Hint: Use the fact that the vertical line representing the windows and the balloon are perpendicular to the ground. Use values of tangent of \[{{30}^{\circ }}\] and \[{{60}^{\circ }}\] to relate the length of the base to the height of the balloon. Simplify the equations to calculate the height of the balloon.

Complete step-by-step answer:
We have two windows; one is at height 2m above the ground and the other is 4m above the lower window. We have a balloon in the air whose angle of elevation from the two windows is \[{{60}^{\circ }}\] and \[{{30}^{\circ }}\]. We have to calculate the height of the balloon above the ground.
Let’s assume that the base of ground is represented by line AB. The lower window is represented by BC and is of height 2m above the ground. The height of the upper window from the ground is represented by BD. The balloon is represented by AE and is x m above the ground. We have to calculate the value of x, as shown in the figure.

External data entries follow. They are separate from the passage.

-- ==== Sys2Proof/Machine/HrwCmd.lean ====
section
/-!
DEFINITION. Accesses of the host register window (R359 to R361, R412 to R415, R435).
-/

namespace Sys2Proof.Machine

/-- An access is discarded and counted in `HRW_DISCARDS` (R412, R435). -/
def hrwDiscard (s : State) : State := onHrw (fun h => { h with discards := satInc h.discards }) s

/-- The register file answers: PD01 is powered and out of reset (R431). -/
def hrwUp (s : State) : Bool := s.pwr.on.getLsbD 1 && !s.rst.active && !s.pwr.parked

/-- The PM slot that an offset lies in, with the offset inside its 0x200 bytes. -/
def pmOffset (off : Nat) : Option (Nat × Nat) :=
  if 0x400 ≤ off ∧ off < 0xC00 then some ((off - 0x400) / 0x200, (off - 0x400) % 0x200) else none

/-- A word of a PM response slot (R360, R364, R413). -/
def pmRspWord (n o : Nat) (s : State) : Nat :=
  match (tget PmSlot.idle n s.hrw.pm).rsp with
  | none => 0
  | some m => numOf (((msgBytes (1024 * n) m).drop o).take 4)

/-- The fields of a register that the map gives (R413); reserved offsets read 0. -/
def hrwValue (off : Nat) (s : State) : Nat :=
  match off with
  | 0x000 => 0x0B17
  | 0x004 => 0x4C51
  | 0x008 => 0x0201
  | 0x00C => bnat s.fuse.plaza
  | 0x010 => s.die
  | 0x014 => s.fuse.dieType
  | 0x018 => s.epoch
  | 0x01C => (s.stw.running.map (·.fwLevel)).getD 0
  | 0x020 => ftStamp s % 2 ^ 32
  | 0x024 => s.hrw.ftHi
  | 0x028 => blkSts s
  | 0x040 => s.hrw.intSts.toNat
  | 0x044 => s.hrw.intEn.toNat
  | 0x048 => s.hrw.vecBlk.toNat
  | 0x050 => (tget 0xFFFF 0 s.hrw.vecPm).toNat
  | 0x054 => (tget 0xFFFF 1 s.hrw.vecPm).toNat
  | 0x058 => (tget 0xFFFF 2 s.hrw.vecPm).toNat
  | 0x05C => (tget 0xFFFF 3 s.hrw.vecPm).toNat
  | 0x080 => s.hrw.engRst.toNat
  | 0x084 => s.hrw.engQto.toNat
  | 0x088 => s.pwr.on.toNat
  | 0x08C => (pdCds s).toNat
  | 0x090 => s.pwr.inReset.toNat
  | 0x094 => s.pwr.xingWait.toNat
  | 0x098 => s.fuse.xmode.toNat
  | 0x09C => s.hrw.xingTmo
  | 0x0A0 => s.hrw.discards
  | 0x0A4 => s.hrw.tmDbDrops
  | 0x0A8 => bnat s.hrw.dbgOpen.isSome
  | 0x0C0 => s.hrw.fwPtrLo.toNat
  | 0x0C4 => s.hrw.fwPtrHi.toNat
  | 0x500 => pmSts (tget PmSlot.idle 0 s.hrw.pm)
  | 0x700 => pmSts (tget PmSlot.idle 1 s.hrw.pm)
  | 0x900 => pmSts (tget PmSlot.idle 2 s.hrw.pm)
  | 0xB00 => pmSts (tget PmSlot.idle 3 s.hrw.pm)
  | _ =>
    match pmOffset off with
    | some (n, o) => if 0x80 ≤ o ∧ o < 0x100 ∧ o % 4 = 0 then pmRspWord n (o - 0x80) s else 0
    | none => 0

/-- The bits that the map calls reserved, and those of a register that it makes write-only. -/
def hrwOpenBits (off : Nat) : Nat :=
  match off with
  | 0x00C => 0xFFFFFFFE
  | 0x028 => 0xFFFFFE00
  | 0x040 | 0x044 => 0xFFFFFC00
  | 0x060 | 0x0C8 | 0x100 => 0xFFFFFFFF
  | _ =>
    if off < 0x400 ∨ 0xC00 ≤ off then 0
    else
      let o := off % 0x200
      if o < 0x80 ∨ o = 0x108 then 0xFFFFFFFF else if o = 0x100 then 0xFFFF00F8 else 0

/-- A register as a read returns it: reserved bits read undefined (R11, R413). -/
def hrwRead (off : Nat) (s : State) : Nat := hrwValue off s ||| (Config.reservedRead off s.free &&& hrwOpenBits off)

/-- A write that needs supervisor privilege, with what it does; at user level it is discarded and counted, and while
Parked it is discarded and counted too (R412, R435). -/
def hrwWriteS (priv : Nat) (f : State → State) (s : State) : State :=
  if s.pwr.parked then hrwDiscard s
  else if !hrwUp s then s
  else if priv = 0 then hrwDiscard s
  else f s

/-- A write to a PM slot or doorbell: below supervisor it is also an isolation fault (R359). -/
def pmWrite (priv part : Nat) (f : State → State) (s : State) : State :=
  hrwWriteS priv f (when (priv == 0 && hrwUp s) (isolationFault part) s)

/-- A ring of `PMn_DB` (R360). -/
def ringPm (n : Nat) (value : Nat) (s : State) : State :=
  if value % 2 = 0 then s
  else if (tget PmSlot.idle n s.hrw.pm).busy then hrwDiscard s
  else onHrw (fun h => { h with pm := tmod PmSlot.idle n (fun p => { p with busy := true }) h.pm }) s

/-- `PM_DOORBELL`: a write of 1 sets `BUSY`; one that finds it set is discarded and counted (R360, R386). -/
def execPmDoorbell (n priv part : Nat) (value : Word32) (s : State) : Host.Outcome State Fault Refusal :=
  run (pmWrite priv part (ringPm n value.toNat)) s

/-- `DONE` is cleared by a 1; the next held response is posted (R360). -/
def clearDone (n value : Nat) (s : State) : State :=
  let p := tget PmSlot.idle n s.hrw.pm
  if !bitOf value 1 || !p.done then s
  else
    match p.held with
    | [] => onHrw (fun h => { h with pm := tput PmSlot.idle n { p with done := false } h.pm }) s
    | m :: rest =>
      raiseInt n (onHrw (fun h => { h with pm := tput PmSlot.idle n { p with rsp := some m, held := rest } h.pm }) s)

/-- `PM_DONE_CLEAR`: a W1C write to `PMn_STS` (R360, R413). -/
def execPmDoneClear (n priv : Nat) (value : Word32) (s : State) : Host.Outcome State Fault Refusal :=
  run (hrwWriteS priv (clearDone n value.toNat)) s

/-- A tenant doorbell entry joins the 256-entry queue, or is discarded and counted against its partition (R361); one of a
reserved kind asks for nothing and is discarded (DESIGN CHOICE, assumption 155). -/
def ringTenant (part : Nat) (value : Word64) (session : Nat) (s : State) : State :=
  if 2 ≤ value.toNat % 4 then s
  else if s.stw.doorbells.length < 256 then
    onStw (fun t => { t with doorbells := t.doorbells ++ [{ partition := part, value := value, session := session }] }) s
  else
    onHrw (fun h => { h with tmDbDrops := satInc h.tmDbDrops })
      (onStw (fun t => { t with dbDrops := tmod 0 part (· + 1) t.dbDrops }) s)

/-- A write to `TM_DB`, in 64 bits alone; while Parked it is discarded and counted (R361, R412, R435). -/
def writeTmDb (part size : Nat) (value : Word64) (session : Nat) (s : State) : State :=
  if s.pwr.parked then
    onHrw (fun h => { h with tmDbDrops := satInc h.tmDbDrops })
      (onStw (fun t => { t with dbDrops := tmod 0 part (· + 1) t.dbDrops }) s)
  else if !hrwUp s then s
  else if size ≠ 1 then hrwDiscard s
  else ringTenant part value session s

/-- `TM_DB`: the one register that user level writes (R361, R412, R435). -/
def execTmDb (_priv part size : Nat) (value : Word64) (session : Nat) (s : State) : Host.Outcome State Fault Refusal :=
  run (writeTmDb part size value session) s

/-- `FT_LO_READ`: returns ft [31:0] and latches ft [63:32] into `FT_HI`; user level may read it, and PD00 answers while
Parked (R412, R413, R435). -/
def execFtLoRead (_priv : Nat) (s : State) : Host.Outcome State Fault Refusal :=
  run (fun s =>
    when (hrwUp s || s.pwr.parked) (fun s =>
      emit (.hrwData (ftStamp s % 2 ^ 32)) (onHrw (fun h => { h with ftHi := ftStamp s / 2 ^ 32 }) s)) s) s

/-- `INT_STS_CLEAR`: a W1C write to `INT_STS` (R413). -/
def execIntStsClear (priv : Nat) (value : Word32) (s : State) : Host.Outcome State Fault Refusal :=
  run (hrwWriteS priv (onHrw fun h => { h with intSts := h.intSts &&& ~~~value })) s

/-- A write to `WAKE_CTL`, which PD00 takes while Parked (R412, R413, R435). -/
def writeWakeCtl (priv : Nat) (value : Word32) (s : State) : State :=
  if !s.pwr.parked && !hrwUp s then s
  else if priv = 0 then hrwDiscard s
  else when (value.getLsbD 0) wakeRequest s

/-- `WAKE_CTL_WRITE`: a 1 wakes as `WAKE` does (R436). -/
def execWakeCtlWrite (priv : Nat) (value : Word32) (s : State) : Host.Outcome State Fault Refusal :=
  run (writeWakeCtl priv value) s

/-- Engine d is asked to reset through its `ENG_RST` bit (R415). -/
def engRstBit (d : Nat) (s : State) : State :=
  if s.pwr.on.getLsbD d && !s.hrw.engRst.getLsbD d then
    startQuiesce d .reset 200000 (onHrw (fun h => { h with engRst := putBit h.engRst d true }) s)
  else s

/-- The engines of a written `ENG_RST` value, 2 to 12. -/
def engRstBits (v : Word32) : List Nat := [2, 3, 4, 5, 6, 7, 8, 9, 10, 11, 12].filter fun d => v.getLsbD d

/-- `ENG_RST_WRITE`: each bit written as 1 resets its engine with quiesce and 200 µs, without the Steward (R415). -/
def execEngRstWrite (priv : Nat) (value : Word32) (s : State) : Host.Outcome State Fault Refusal :=
  run (hrwWriteS priv (forEach (engRstBits value) engRstBit)) s

/-- A 1 written to `BOOT_DB`: the ROM reads the image at `FW_PTR` through `BUF` while it awaits one (R380). -/
def ringBoot (value : Word32) (s : State) : State :=
  when (value.getLsbD 0 && s.stw.running.isNone)
    (emit (.bufRead (s.hrw.fwPtrHi.toNat * 2 ^ 32 + s.hrw.fwPtrLo.toNat))) s

/-- `BOOT_DB` (R380). -/
def execBootDb (priv : Nat) (value : Word32) (s : State) : Host.Outcome State Fault Refusal :=
  run (hrwWriteS priv (ringBoot value)) s

/-- Bytes are written into a PM request slot; while `BUSY` they are discarded and counted (R360). -/
def pmReqWrite (n off : Nat) (bytes : List Byte) (s : State) : State :=
  let p := tget PmSlot.idle n s.hrw.pm
  if p.busy then hrwDiscard s
  else
    let req := ((List.range bytes.length).zip bytes).foldl (fun t ib => tput 0 (off + ib.1) ib.2 t) p.req
    onHrw (fun h => { h with pm := tput PmSlot.idle n { p with req := req } h.pm }) s

/-- One 32-bit register takes a supervisor's write; read-only and reserved offsets discard it (R412, R413). -/
def hrwWord (off : Nat) (v : Word32) (s : State) : State :=
  match off with
  | 0x040 => onHrw (fun h => { h with intSts := h.intSts &&& ~~~v }) s
  | 0x044 => onHrw (fun h => { h with intEn := v &&& 0x3FF }) s
  | 0x048 => onHrw (fun h => { h with vecBlk := v &&& 0xFFFF }) s
  | 0x050 => onHrw (fun h => { h with vecPm := tput 0xFFFF 0 (v &&& 0xFFFF) h.vecPm }) s
  | 0x054 => onHrw (fun h => { h with vecPm := tput 0xFFFF 1 (v &&& 0xFFFF) h.vecPm }) s
  | 0x058 => onHrw (fun h => { h with vecPm := tput 0xFFFF 2 (v &&& 0xFFFF) h.vecPm }) s
  | 0x05C => onHrw (fun h => { h with vecPm := tput 0xFFFF 3 (v &&& 0xFFFF) h.vecPm }) s
  | 0x080 => forEach (engRstBits v) engRstBit s
  | 0x0A8 => onHrw (fun h => { h with dbgOpen := if v.getLsbD 0 then some (s.time.timer + 600000000000) else none }) s
  | 0x0C0 => onHrw (fun h => { h with fwPtrLo := v }) s
  | 0x0C4 => onHrw (fun h => { h with fwPtrHi := v }) s
  | 0x0C8 => ringBoot v s
  | _ => s

/-- A write at an offset in the PM slots. -/
def hrwPm (n o priv part size : Nat) (value : Word64) (s : State) : State :=
  if o < 0x80 then pmWrite priv part (pmReqWrite n o (bytesOf value.toNat (if size = 1 then 8 else 4))) s
  else if o = 0x100 then hrwWriteS priv (clearDone n value.toNat) s
  else if o = 0x108 then pmWrite priv part (ringPm n value.toNat) s
  else hrwWriteS priv (fun s => s) s

/-- A write outside the PM slots; a 64-bit write covers two words. -/
def hrwPlain (off priv size : Nat) (value : Word64) (s : State) : State :=
  hrwWriteS priv (fun s =>
    let s := hrwWord off (BitVec.ofNat 32 value.toNat) s
    when (size == 1) (hrwWord (off + 4) (BitVec.ofNat 32 (value.toNat / 2 ^ 32))) s) s

/-- `HRW_REGISTER_WRITE`: a write under the access rules of R412. -/
def execHrwRegisterWrite (offset priv part size : Nat) (value : Word64) (session : Nat) (s : State) : Host.Outcome State Fault Refusal :=
  run (fun s =>
    match pmOffset offset with
    | some (n, o) => hrwPm n o priv part size value s
    | none =>
      if offset = 0x060 then writeWakeCtl priv (BitVec.ofNat 32 value.toNat) s
      else if offset = 0x100 then writeTmDb part size value session s
      else hrwPlain offset priv size value s) s

/-- `DBG_CTL_EXPIRY`: `OPEN` clears itself 600 s after it was set (R413, R478). -/
def execDbgCtlExpiry (s : State) : Host.Outcome State Fault Refusal :=
  run (fun s =>
    match s.hrw.dbgOpen with
    | none => s
    | some t => onHrw (fun h => { h with dbgOpen := none }) (untilTimer t s)) s

end Sys2Proof.Machine
end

We observe that the base AB is perpendicular to line BD and AE.
We will consider the triangle \[\Delta EGD\]. We observe that \[EG\bot GD\] and \[\angle EDG={{30}^{\circ }}\].
Thus, we have \[\tan \left( \angle EDG \right)=\tan \left( {{30}^{\circ }} \right)\].
We know that tangent of any angle is the ratio of height of the perpendicular and the base of the right angled triangle.
Thus, we have \[\tan \left( \angle EDG \right)=\dfrac{EG}{GD}=\tan \left( {{30}^{\circ }} \right)=\dfrac{1}{\sqrt{3}}\].
Rearranging the terms, we have \[EG=\dfrac{GD}{\sqrt{3}}.....\left( 1 \right)\].
Now, we will consider the triangle \[\Delta ECF\]. We observe that \[EF\bot FC\] and \[\angle ECF={{60}^{\circ }}\].
Thus, we have \[\tan \left( \angle ECF \right)=\tan \left( {{60}^{\circ }} \right)\].
We know that tangent of any angle is the ratio of height of the perpendicular and the base of the right angled triangle.
Thus, we have \[\tan \left( \angle ECF \right)=\dfrac{EF}{FC}=\tan \left( {{60}^{\circ }} \right)=\sqrt{3}\].
Rearranging the terms, we have \[EF=\sqrt{3}FC....\left( 2 \right)\].
  As \[GDCF\] is a rectangle, we have \[GD=CF.....\left( 3 \right)\] and \[GF=CD=4m.....\left( 4 \right)\].
We observe that \[GF=EF-EG.....\left( 5 \right)\].
Substituting equation (1), (2) and (4) in equation (5), we have \[4=\sqrt{3}FC-\dfrac{GD}{\sqrt{3}}.....\left( 6 \right)\].
Substituting equation (3) in equation (6), we have \[4=\sqrt{3}FC-\dfrac{FC}{\sqrt{3}}=\dfrac{3FC-FC}{\sqrt{3}}\].
Simplifying the above equation by rearranging the terms, we have \[4=\dfrac{2FC}{\sqrt{3}}\Rightarrow FC=2\sqrt{3}m.....\left( 7 \right)\].
Substituting equation (7) in equation (1), we have \[EG=\dfrac{GD}{\sqrt{3}}=\dfrac{FC}{\sqrt{3}}=\dfrac{2\sqrt{3}}{\sqrt{3}}=2m\].
Thus, we have \[EG=2m,GF=4m.....\left( 8 \right)\].
We observe that \[ABCF\] is a rectangle. Thus, we have \[AF=BC=2m.....\left( 9 \right)\].
We know that \[AE=x=AF+FG+EG\].
Substituting equation (8) and (9) in above equation, we have \[AE=x=AF+FG+EG=2+4+2=8m\].
Hence, the height of the balloon above the ground is 8m.

Note: One must observe that all the angles are in degrees and not in radians. We must also keep in mind that the height of one window is from the ground and the height of the other window is from the first window. It’s important to consider that the balloon is not in the same line as that of the windows.